The Conservative leader seized the opportunity of a high-profile appearance at the World Economic Forum in Davos to attack the Prime Minister’s plans to fight the slump in the economy, and lambast Mr Brown for what he said were failures of leadership.
In an attack that came on the eve of Mr Brown himself arriving in Davos, where he is set to try to secure further support for his approach to the crisis, Mr Cameron said there was a pressing need for ministers in Britain to show “a frankness, and a candour and an honesty, about how we got here, about how we are going to get out of it”.
“We made mistakes in the UK,” he added. He pointed to what he claimed were serious failures by financial regulators, banks, and politicians, including the opposition parties, as well as the public itself which had borrowed to excess.
Turning his fire on the Prime Minister again, he went on: “It would be wonderful to have more from leaders in the following short sentence: ‘I got it wrong’ .”
Mr Cameron renewed his attack on Mr Brown’s support for “fiscal stimulus” through tax cuts and higher government spending as a way of combating economic slump and insisted that Britain could not afford this.
“I am a monetary activist and a fiscal conservative,” he said. “In the UK, my view is that borrowing 8 per cent of GDP is too much."
He said that the electorate understood borrowing on this vast scale would mean higher taxes in future, so that stimulus plans were counterproductive. “It undermines confidence because people are not mugs. It might be the easy thing to do, but it is the wrong thing to do.”
In another swipe at Mr Brown, the Tory leader suggested that the Prime Minister was engaged in “frenetic hyperactivity” and trying to dominate all initiative to combat recession when teamwork was required.
Mr Cameron told a Davos audience that it was “very important we use the crisis to try to address the imbalances in our own economy and the global economy” , otherwise rescue measure would simply sow the seeds of future crises’ by inflating new bubbles in asset markets.

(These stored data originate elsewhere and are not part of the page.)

/-- Place the next workgroup of launch `k` on a core, its warps at the positions given (R331, R333). -/
def buildWg (s : State) (k core : Nat) (ps : List Nat) (cset : Option Nat) : State :=
  match s.launch? k with
  | none => s
  | some L =>
    let die := core / 48
    let id := s.uid
    let L' := { L with
      nextWg := L.nextWg + 1, tStart := some (L.tStart.getD (clockOf s die))
      usedDies := if L.usedDies.contains die then L.usedDies else die :: L.usedDies }
    let gs := freeGranules s core (allocOf L.hdr / 1024)
    let s₀ := freshBank s L core
    let s₁ := { s₀.setLaunch k L' with
      wgs := fset s.wgs id (newWg k L.nextWg core L.hdr cset gs (zeroedPad (s.coreOf core) L.ctx gs)), uid := s.uid + 1 }
    let s₂ := (mapFrom (fun i p => (i, p)) 0 ps).foldl (dispatchWarp k id L.nextWg) s₁
    match cset with
    | none => s₂.modHub fun h => { h with lastCore := fset h.lastCore (core / 4) (core % 4) }
    | some c => s₂.modHub fun h => { h with
        lastCore := fset h.lastCore (core / 4) (core % 4)
        csets := fmod h.csets c fun x => { x with members := fset x.members (core % 4) id } }

/-- Place one workgroup, or one cluster set, of launch `k` on a die (R333, R334). -/
def placeOn (s : State) (k die : Nat) : Option State :=
  match s.launch? k with
  | none => none
  | some L =>
    if !L.hdr.clset then (pickCore s L die).map fun p => buildWg s k p.1 p.2 none
    else
      (pickCluster s L die).map fun c =>
        let id := s.uid
        let cs : ClusterSet := { launch := k, cluster := die * 12 + c, bars := (List.range 8).map fun _ => {}, members := [] }
        let s₁ := { s.modHub (fun h => { h with csets := fset h.csets id cs }) with uid := s.uid + 1 }
        (List.range 4).foldl (fun s r =>
          let core := die * 48 + 4 * c + r
          buildWg s k core ((coreFits s L core).getD []) (some id)) s₁

/-- The dies that may run a launch (R329). -/
def diesOf (hd : Header) : List Nat := [0, 1, 2, 3].filter fun d => hd.dieMask = 0 || hd.dieMask.testBit d

/-- Place `n` workgroups or sets of a RESIDENT launch, each on a permitted die that can take it; where several can, which one
is a free choice (R335). -/
def placeMany (s : State) (k n : Nat) (dies : List Nat) : Option State :=
  match n with
  | 0 => some s
  | n + 1 =>
    let j := Config.placeDie s.free n % dies.length
    match (dies.drop j ++ dies.take j).findSome? fun d => placeOn s k d with
    | none => none
    | some s' => placeMany s' k n dies

/-- Workgroups that a RESIDENT launch needs (R335). -/
def residentWgs (hd : Header) : Nat :=
  let g := cdiv hd.items.toNat (32 * hd.warps)
  if hd.clset then roundUp g 4 else g

/-- The distributor of a die places what it can place of launch `k`: a workgroup, a cluster set, or all of a RESIDENT launch
(R333-R335). -/
def placement (s : State) (k die : Nat) : Option State :=
  match s.launch? k with
  | none => none
  | some L =>
    if L.stage != .running || L.status ≠ 0 || L.contain || !(diesOf L.hdr).contains die then none
    else if L.hdr.resident then
      if L.placed || L.ranges = [] then none
      else
        let n := if L.hdr.clset then residentWgs L.hdr / 4 else residentWgs L.hdr
        (placeMany s k n (diesOf L.hdr)).map fun t => t.modLaunch k fun L => { L with placed := true, pool := [] }
    else if noItems L die then none
    else placeOn s k die

/-- The cores on which a placement has put a workgroup. -/
def newCores (s t : State) : List Nat := (t.wgs.filter fun g => (s.wg? g.1).isNone).map fun g => g.2.core

/-- Among launches that wait for the same core, on any die, the higher prio is placed first, then the earlier start (R333). -/
def placedFirst (s : State) (k : Nat) (L : Launch) (cores : List Nat) : Bool :=
  !(s.hub.launches.any fun p => p.1 != k
    && (decide (p.2.hdr.prio > L.hdr.prio) || (p.2.hdr.prio = L.hdr.prio && decide (p.2.order < L.order)))
    && [0, 1, 2, 3].any fun die => match placement s p.1 die with
      | some t => (newCores s t).any cores.contains
      | none => false)

/-- WORKGROUP_PLACEMENT (R333). -/
def execWorkgroupPlacement (s : State) : Out :=
  match s.event with
  | some (.workgroupPlacement k die) =>
    match s.launch? k, placement s k die with
    | some L, some t => onlyIf (s.power.phase == .running && placedFirst s k L (newCores s t)) s t
    | _, _ => onlyIf false s s
  | _ => .fault .notPosted

/-- A launch ends at once: its dispenser closes, its workgroups stop unsaved, and its record gets a status (R45). -/
def endLaunch (s : State) (k status : Nat) : State :=
  (stopWgs (s.modLaunch k Launch.close) fun j => j == k).modLaunch k fun L => { L with status := status }

/-- The words of a dictionary. -/
def wordsOf (n : Nat) (bs : List Byte) : List Word := (List.range n).map fun i => BitVec.ofNat 32 (ofBytes ((bs.drop (4 * i)).take 4))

In the UK, he said it was vital to solve the problem of too much growth coming from a handful of critical sectors, leaving Britain dependent on the housing market, the financial industries and a swollen public sector.

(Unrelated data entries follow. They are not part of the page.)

-- ==== Sys2Proof/Machine/Solve.lean ====
section
/-! DEFINITION. Factorisation, solve and matrix functions (R205-R222). A solve runs its fixed algorithm in a state monad
that gathers the flags of its roundings and whether it met a small pivot. -/

namespace Sys2Proof.Machine

/-- What a solve gathers as it runs: flags, and whether a pivot was small (R205, R208). -/
structure SolveAcc where
  fl : Word := 0
  small : Bool := false
deriving DecidableEq, Repr

/-- A computation of a solve. -/
abbrev Solve := StateM SolveAcc

/-- Codes of P by rows and columns. -/
abbrev Mat := List (List Nat)

/-- Hold `x` at row `i`, column `j`. -/
def putMat (a : Mat) (i j x : Nat) : Mat := setAt a i (setAt (a.getD i []) j x)

/-- Exchange two rows. -/
def swapRows (a : Mat) (i j : Nat) : Mat := setAt (setAt a i (a.getD j [])) j (a.getD i [])

/-- Quotient, correctly rounded, in round-to-nearest (R140, R205). -/
def floatDiv (f : Fmt) (a b : Nat) : Nat × Word :=
  let x := unpack f a
  let y := unpack f b
  let neg := x.neg? != y.neg?
  match x, y with
  | .nan _, _ | _, .nan _ => (f.nan, sigFlag x ||| sigFlag y)
  | .inf _, .inf _ => (f.nan, Flag.inv)
  | .inf _, _ => (f.inf neg, 0)
  | _, .inf _ => (f.signed neg 0, 0)
  | .fin _ m₁ e₁, .fin _ m₂ e₂ =>
    if m₂ = 0 then (if m₁ = 0 then (f.nan, Flag.inv) else (f.inf neg, Flag.dz))
    else if m₁ = 0 then (f.signed neg 0, 0)
    else roundRat f 0 false neg m₁.natAbs m₂.natAbs (e₁ - e₂)

/-- The settings of one lane's solve: type code of P, the fields of %slv, and the names of its free values. -/
structure SolveCfg where
  p : Nat
  pexp : Nat
  act : Nat
  free : Nat
  lane : Nat
deriving DecidableEq, Repr

namespace SolveCfg

/-- The format of P. -/
def fmt (c : SolveCfg) : Fmt := fmtOf c.p

/-- Gather the flags of a step. -/
def flt (r : Nat × Word) : Solve Nat := do
  modify fun s => { s with fl := s.fl ||| r.2 }
  pure r.1

def add (c : SolveCfg) (x y : Nat) : Solve Nat := flt (floatAdd c.fmt 0 false x y)
def mul (c : SolveCfg) (x y : Nat) : Solve Nat := flt (floatMul c.fmt 0 false x y)
def fma (c : SolveCfg) (x y z : Nat) : Solve Nat := flt (floatFma c.fmt 0 false x y z)
def div (c : SolveCfg) (x y : Nat) : Solve Nat := flt (floatDiv c.fmt x y)
def sqrt (c : SolveCfg) (x : Nat) : Solve Nat := flt (floatSqrt c.fmt x)
def neg (c : SolveCfg) (x : Nat) : Nat := signMod c.fmt false true x
def mag (c : SolveCfg) (x : Nat) : Nat := signMod c.fmt true false x
def isNan (c : SolveCfg) (x : Nat) : Bool := (unpack c.fmt x).isNan
/-- 1 in P. -/
def one (c : SolveCfg) : Nat := (c.fmt.bias.toNat) * 2 ^ c.fmt.fw
/-- The n×n identity. -/
def eye (c : SolveCfg) (n m : Nat) : Mat := rowsList n m fun i j => if i = j then c.one else 0

/-- τ of R207 from the codes of the pivot source. A NaN among them, which only MEXP's Q can hold, leaves τ open. -/
def tau (c : SolveCfg) (xs : List Nat) : Nat :=
  if xs.any c.isNan then (Config.solve c.free c.lane 0).toNat % (c.fmt.inf false + 1)
  else
    match unpack c.fmt (xs.foldl (fun m x => max m (c.mag x)) 0) with
    | .fin _ m e => (roundTo c.fmt 0 false (.fin false m (e - c.pexp))).1
    | _ => c.fmt.inf false

/-- τ_r of R207. -/
def tauReg (c : SolveCfg) (tau : Nat) : Nat := max tau (2 ^ c.fmt.fw)

/-- A small pivot is flagged, and replaced by `r` with act 1 (R208). -/
def onSmall (c : SolveCfg) (p r : Nat) : Solve Nat := do
  modify fun s => { s with fl := s.fl ||| Flag.sing ||| (if c.act = 1 then Flag.reg else 0), small := true }
  pure (if c.act = 1 then r else p)

/-- Test a pivot and act on it (R207, R208). -/
def pivot (c : SolveCfg) (tau p : Nat) : Solve Nat :=
  if !c.isNan p && c.mag p ≤ tau then c.onSmall p (p - c.mag p + c.tauReg tau) else pure p

/-- MLU (R215): the factors and the pivot bytes. -/
def lu (c : SolveCfg) (n : Nat) (a₀ : Mat) : Solve (Mat × List Nat) := do
  let tau := c.tau (a₀.flatMap id)
  let mut a := a₀
  let mut piv : List Nat := []
  for k in List.range n do
    let q := (List.range n).foldl (fun q i =>
      if k < i && (floatCmp c.fmt 4 (c.mag (rowsAt a i k)) (c.mag (rowsAt a q k))).1 then i else q) k
    piv := piv ++ [q]
    a := swapRows a k q
    let p ← c.pivot tau (rowsAt a k k)
    a := putMat a k k p
    for i in (List.range n).drop (k + 1) do
      let x ← c.div (rowsAt a i k) p
      a := putMat a i k x
      for j in (List.range n).drop (k + 1) do
        let y ← c.fma (c.neg x) (rowsAt a k j) (rowsAt a i j)
        a := putMat a i j y
  pure (a, piv)

/-- Subtract products in order: fma(−x, y, acc) for each pair (R216, R218). -/
def subProducts (c : SolveCfg) (acc : Nat) (xs : List (Nat × Nat)) : Solve Nat :=
  xs.foldlM (fun acc p => c.fma (c.neg p.1) p.2 acc) acc

/-- One column `k` of MCHOL into `l`, or that the factorisation stops (R216). -/
def cholStep (c : SolveCfg) (tau n : Nat) (a l : Mat) (k : Nat) : Solve (Mat × Bool) := do
  let d₀ ← c.subProducts (rowsAt a k k) ((List.range k).map fun j => (rowsAt l k j, rowsAt l k j))
  let negative := (unpack c.fmt d₀).neg?
  let d ← if !c.isNan d₀ && (negative || c.mag d₀ ≤ tau) then c.onSmall d₀ (c.tauReg tau) else pure d₀
  if !(floatCmp c.fmt 4 d 0).1 then
    pure (rowsList n n fun i j => if k ≤ j && j ≤ i then c.fmt.nan else rowsAt l i j, true)
  else
    let r ← c.sqrt d
    let mut out := putMat l k k r
    for i in (List.range n).drop (k + 1) do
      let x ← c.subProducts (rowsAt a i k) ((List.range k).map fun j => (rowsAt out i j, rowsAt out k j))
      let y ← c.div x r
      out := putMat out i k y
    pure (out, false)

/-- MCHOL (R216). -/
def chol (c : SolveCfg) (n : Nat) (a : Mat) : Solve Mat := do
  let tau := c.tau ((List.range n).flatMap fun i => (List.range (i + 1)).map fun j => rowsAt a i j)
  let mut l : Mat := rowsList n n fun _ _ => 0
  let mut stop := false
  for k in List.range n do
    if !stop then
      let r ← c.cholStep tau n a l k
      l := r.1
      stop := r.2
  pure l

/-- One Householder reflection of R217: its index, v and β. -/
structure Mirror where
  k : Nat
  v : List Nat
  beta : Nat
deriving DecidableEq, Repr

/-- Reflect column `j` of `y` (R217). -/
def reflect (c : SolveCfg) (m : Nat) (h : Mirror) (y : Mat) (j : Nat) : Solve Mat := do
  let rows := (List.range m).drop h.k
  let w ← rows.foldlM (fun w i => c.fma (h.v.getD i 0) (rowsAt y i j) w) 0
  let u ← c.mul h.beta w
  rows.foldlM (fun y i => do
    let x ← c.fma (c.neg u) (h.v.getD i 0) (rowsAt y i j)
    pure (putMat y i j x)) y

/-- MQR (R217): R, and the thin Q unless `noQ`. -/
def qr (c : SolveCfg) (noQ : Bool) (m n : Nat) (a₀ : Mat) : Solve (Mat × Mat) := do
  let tau := c.tau (a₀.flatMap id)
  let mut a := a₀
  let mut diag : List Nat := []
  let mut hs : List Mirror := []
  for k in List.range n do
    let s ← ((List.range m).drop k).foldlM (fun s i => c.fma (rowsAt a i k) (rowsAt a i k) s) 0
    let nu ← c.sqrt s
    let x := rowsAt a k k
    if c.mag nu = 0 then
      let r ← c.pivot tau x
      diag := diag ++ [r]
    else
      let al := if x = c.mag x then c.neg nu else nu
      let vk ← c.add x (c.neg al)
      let t ← c.add nu (c.mag x)
      let t' ← c.mul nu t
      let b ← c.div c.one t'
      let col := a.map fun row => row.getD k 0
      let h : Mirror := { k := k, v := setAt col k vk, beta := b }
      for j in (List.range n).drop (k + 1) do
        a ← c.reflect m h a j
      hs := h :: hs
      let r ← c.pivot tau al
      diag := diag ++ [r]
  let r : Mat := rowsList n n fun i j => if i = j then diag.getD i 0 else if i < j then rowsAt a i j else 0
  if noQ then pure (r, [])
  else
    let q ← hs.foldlM (fun q h => (List.range n).foldlM (fun q j => c.reflect m h q j) q) (c.eye m n)
    pure (r, q)

/-- The sweep of R218 on every column of B: `t` is op(T), `order` the sweep order, and `tau` is given when the diagonal is
tested. -/
def sweep (c : SolveCfg) (unit : Bool) (tau : Option Nat) (order : List Nat) (r : Nat) (t : Nat → Nat → Nat) (b : Mat) :
    Solve Mat := do
  let mut x := b
  for j in List.range r do
    let mut seen : List Nat := []
    for i in order do
      let y ← c.subProducts (rowsAt x i j) (seen.map fun q => (t i q, rowsAt x q j))
      if unit then x := putMat x i j y
      else
        let d ← match tau with
          | some tau => c.pivot tau (t i i)
          | none => pure (t i i)
        let z ← c.div y d
        x := putMat x i j z
      seen := seen ++ [i]
  pure x

/-- MTRS (R218). -/
def trs (c : SolveCfg) (lo unit tr : Bool) (n r : Nat) (a b : Mat) : Solve Mat :=
  let inT (i j : Nat) : Bool := if lo then j ≤ i else i ≤ j
  let src := (List.range n).flatMap fun i => (List.range n).filterMap fun j =>
    if inT i j && !(unit && i = j) then some (rowsAt a i j) else none
  let up := List.range n
  c.sweep unit (some (c.tau src)) (if lo != tr then up else up.reverse) r (fun i j => if tr then rowsAt a j i else rowsAt a i j) b

/-- The exchanges and the two sweeps of R219 on an LU result. -/
def luSolve (c : SolveCfg) (n r : Nat) (f : Mat) (piv : List Nat) (b : Mat) : Solve Mat := do
  let b' := (List.range n).foldl (fun b i => swapRows b i (piv.getD i i)) b
  let y ← c.sweep true none (List.range n) r (rowsAt f) b'
  c.sweep false none (List.range n).reverse r (rowsAt f) y

/-- MSOLV without .lu, and MINV (R219, R220). -/
def solve (c : SolveCfg) (n r : Nat) (a b : Mat) : Solve Mat := do
  let f ← c.lu n a
  c.luSolve n r f.1 f.2 b

/-- A product of R221. -/
def product (c : SolveCfg) (n : Nat) (x y : Mat) : Solve Mat :=
  (List.range n).mapM fun i => (List.range n).mapM fun j =>
    (List.range n).foldlM (fun acc k => c.fma (rowsAt x i k) (rowsAt y k j) acc) 0

/-- A sum of R221: coefficients with their matrices, in the order written. -/
def weighted (c : SolveCfg) (n : Nat) (ts : List (Nat × Mat)) : Solve Mat :=
  (List.range n).mapM fun i => (List.range n).mapM fun j => do
    let t := ts.headD (0, [])
    let a ← c.mul t.1 (rowsAt t.2 i j)
    (ts.drop 1).foldlM (fun acc t => c.fma t.1 (rowsAt t.2 i j) acc) a

/-- The coefficients of R221, rounded to P. That this rounding sets no flag is the model's choice (log 108). -/
def coef (c : SolveCfg) (k : Nat) : Nat :=
  let r : Nat × Nat := match k with
    | 0 => (1, 1)
    | 1 => (1, 2)
    | 2 => (7, 60)
    | 3 => (1, 60)
    | 4 => (1, 624)
    | 5 => (1, 9360)
    | 6 => (1, 205920)
    | 7 => (1, 7207200)
    | _ => (1, 518918400)
  (roundRat c.fmt 0 false false r.1 r.2 0).1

The Tory leader said that an incoming Conservative Government would have to move quickly to “seize the moment” of pushing through crucial reforms rapidly after a return to power. A new government needed to exploit “the opportunity that you get after being elected” of having a reserve of political capital, he suggested.
But he said that should be become Prime Minister he would inherit from Gordon Brown a severe economic challenge of restoring government finances now mired deep in the red to a more sustainable condition.
With the government’s budget deficit already at 8 per cent of GDP and probably rising, the challenge of getting the public finances on a sustainable footing was daunting, he said: “Doing this when the economy is fragile is going to be enormously difficult.
“The challenge of leadership in a crisis if we win the next election is going to be huge,” he admitted. “What is required is a dose of realism, combined with a very big dose of hope.”